theorem witness_invariant_step : (withCmd [.command 0x30000041#32] (ready cfgP)).Inv ∧
    ∃ t, step (withCmd [.command 0x30000041#32] (ready cfgP)) = .next t := ⟨by decide, _, rfl⟩
theorem witness_reset_params : Params.InRange ⟨1, 6⟩ ∧ Params.InRange ⟨65535, 65535⟩ := by decide
theorem witness_frames : (∃ t, exec .nop (ready cfgP) = .next t) ∧ ∃ t, exec (.rxFeed 1) (ready cfgP) = .next t :=
  ⟨⟨_, rfl⟩, ⟨_, rfl⟩⟩
theorem witness_independence : (Instr.rxFeed 0).op ∈ [Op.stuff, .rxFeed] ∧ (Instr.txByte 0).op ∈ [Op.stuff, .txByte] := by
  decide

end Sys2Proof.Tests
end

section
/-! What a command can answer (00_scope.md R12, R17, 60_exceptions.md R142): it responds OK or EBADCFG from a state
whose ports and parameters are as before, or it raises an error in the state as it was. -/

namespace Sys2Proof.Machine

open Sys2Proof.Claims

/-- The ports and the parameters, which no meaning writes before its response (log entries 1 and 2). -/
structure KeepsPorts (s t : State) : Prop where
  resp : t.resp = s.resp
  cmd : t.cmd = s.cmd
  params : t.params = s.params

theorem KeepsPorts.refl (s : State) : KeepsPorts s s := ⟨rfl, rfl, rfl⟩

/-- The two ways a command that starts in state `s` can end (R12, R142). -/
inductive Answers (s : State) : Result → Prop where
  | responds {t : State} {st : Status} {x : Byte} {v : Half} (ports : KeepsPorts s t)
      (status : st = .ok ∨ st = .ebadcfg) : Answers s (t.respond st x v)
  | raises (st : Status) : Answers s (s.raise st)

theorem Answers.ok {s t : State} {x : Byte} {v : Half} (ports : KeepsPorts s t) :
    Answers s (t.respond .ok x v) :=
  .responds ports (.inl rfl)

/-- The guard of R144 adds the error ECFG. -/
theorem Answers.needValid {s : State} {r : Result} (h : Answers s r) : Answers s (s.needValid r) := by
  unfold State.needValid
  split
  · exact h
  · exact .raises _

/-- The end of TX_BYTE and TX_END: all bytes are pushed, or EFULL (R118, R120). -/
theorem sendBytes_answers (s : State) (out : List Byte) (inf : Bool) (cnt : Half) (crc : Byte) (par : Bool) :
    Answers s (s.sendBytes out inf cnt crc par) := by
  unfold State.sendBytes
  split
  · exact .raises _
  · exact .ok ⟨rfl, rfl, rfl⟩

theorem stuffResponse_answers (s : State) (out : List Byte) : Answers s (stuffResponse s out) := by
  unfold stuffResponse
  split <;> exact .ok (.refl s)

theorem execCfgWr_answers (a : Byte) (d : Half) (s : State) : Answers s (execCfgWr a d s) := by
  unfold execCfgWr
  split
  · exact .raises _
  · exact .ok ⟨rfl, rfl, rfl⟩

theorem execCsrRd_answers (a : Byte) (s : State) : Answers s (execCsrRd a s) := by
  unfold execCsrRd
  split
  · exact .raises _
  · exact .ok (.refl s)

/-- The one command that responds EBADCFG, and it writes state all the same (R87). -/
theorem execCfgCommit_answers (s : State) : Answers s (execCfgCommit s) := by
  unfold execCfgCommit
  dsimp only
  split
  · exact .ok ⟨rfl, rfl, rfl⟩
  · exact .responds ⟨rfl, rfl, rfl⟩ (.inr rfl)

theorem execTxByte_answers (b : Byte) (s : State) : Answers s (execTxByte b s) := by
  apply Answers.needValid
  exact iteInduction (motive := Answers s) (fun _ => sendBytes_answers ..) (fun _ => sendBytes_answers ..)

theorem execTxEnd_answers (s : State) : Answers s (execTxEnd s) := by
  apply Answers.needValid
  split
  · exact sendBytes_answers ..
  · exact .ok (.refl s)

theorem execTxPop_answers (s : State) : Answers s (execTxPop s) := by
  unfold execTxPop
  split
  · exact .raises _
  · exact .ok ⟨rfl, rfl, rfl⟩

theorem execRxFeed_answers (b : Byte) (s : State) : Answers s (execRxFeed b s) := by
  apply Answers.needValid
  split
  · exact .raises _
  · exact .ok ⟨rfl, rfl, rfl⟩

theorem execRxPrd_answers (d : Half) (s : State) : Answers s (execRxPrd d s) := by
  unfold execRxPrd
  split
  · exact .raises _
  · exact .ok (.refl s)

/-- Every command, in every state, ends in one of the two ways (R12, R142). -/
theorem exec_answers (i : Instr) (s : State) : Answers s (exec i s) := by
  cases i with
  | nop => exact .ok (.refl s)
  | cfgWr a d => exact execCfgWr_answers a d s
  | csrRd a => exact execCsrRd_answers a s
  | cfgCommit => exact execCfgCommit_answers s
  | softReset => exact .ok ⟨rfl, rfl, rfl⟩
  | stuff b => exact .needValid (stuffResponse_answers s _)
  | engClr => exact .needValid (.ok ⟨rfl, rfl, rfl⟩)
  | engByte b => exact .needValid (.ok ⟨rfl, rfl, rfl⟩)
  | engCompute => exact .needValid (.ok (.refl s))
  | engVerify b => exact .needValid (.ok (.refl s))
  | txByte b => exact execTxByte_answers b s
  | txEnd => exact execTxEnd_answers s
  | txPop => exact execTxPop_answers s
  | rxFeed b => exact execRxFeed_answers b s
  | rxExtract => exact .needValid (.ok ⟨rfl, rfl, rfl⟩)
  | rxPrd d => exact execRxPrd_answers d s
  | rxFlush => exact .ok ⟨rfl, rfl, rfl⟩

++++++++

Exercise description:
Lines that hold the word "unfold" are the ones to copy from the entries above.

Your solution:
  unfold State.needValid
  unfold State.sendBytes
  unfold stuffResponse
  unfold execCfgWr
  unfold execCsrRd
  unfold execCfgCommit
  unfold execTxPop
  unfold execRxPrd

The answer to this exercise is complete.